Stored data
###

-- ==== Sys2Proof/Laws/PerInstr.lean ====
section
/-! SUPPORT. Families of statements made instruction by instruction. Coding: the parts of a well-formed record fit its fields and
decode to the record (R69, R80). -/

namespace Sys2Proof.Laws.Coding

/-- The parts of a well-formed record fit, decode to it, and hold its shell. -/
def Statement (i : Instr) : Prop :=
  ∀ (pl : Placement) (p : Parts), i.wf pl = true → encodeParts i = some p → p.Fit ∧ decodeOp p = .ok i ∧ i.shell? = some p.shell

theorem of_parts {i : Instr} {p : Parts} (he : encodeParts i = some p) (hd : decodeOp p = .ok i) (hf : p.Fit)
    (hs : i.shell? = some p.shell) : Statement i := by
  intro _ q _ hq
  rw [he] at hq
  cases hq
  exact ⟨hf, hd, hs⟩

###

Description of the task
Retrieve every line above holding the word "Laws".

Solution below
-- ==== Sys2Proof/Laws/PerInstr.lean ====
namespace Sys2Proof.Laws.Coding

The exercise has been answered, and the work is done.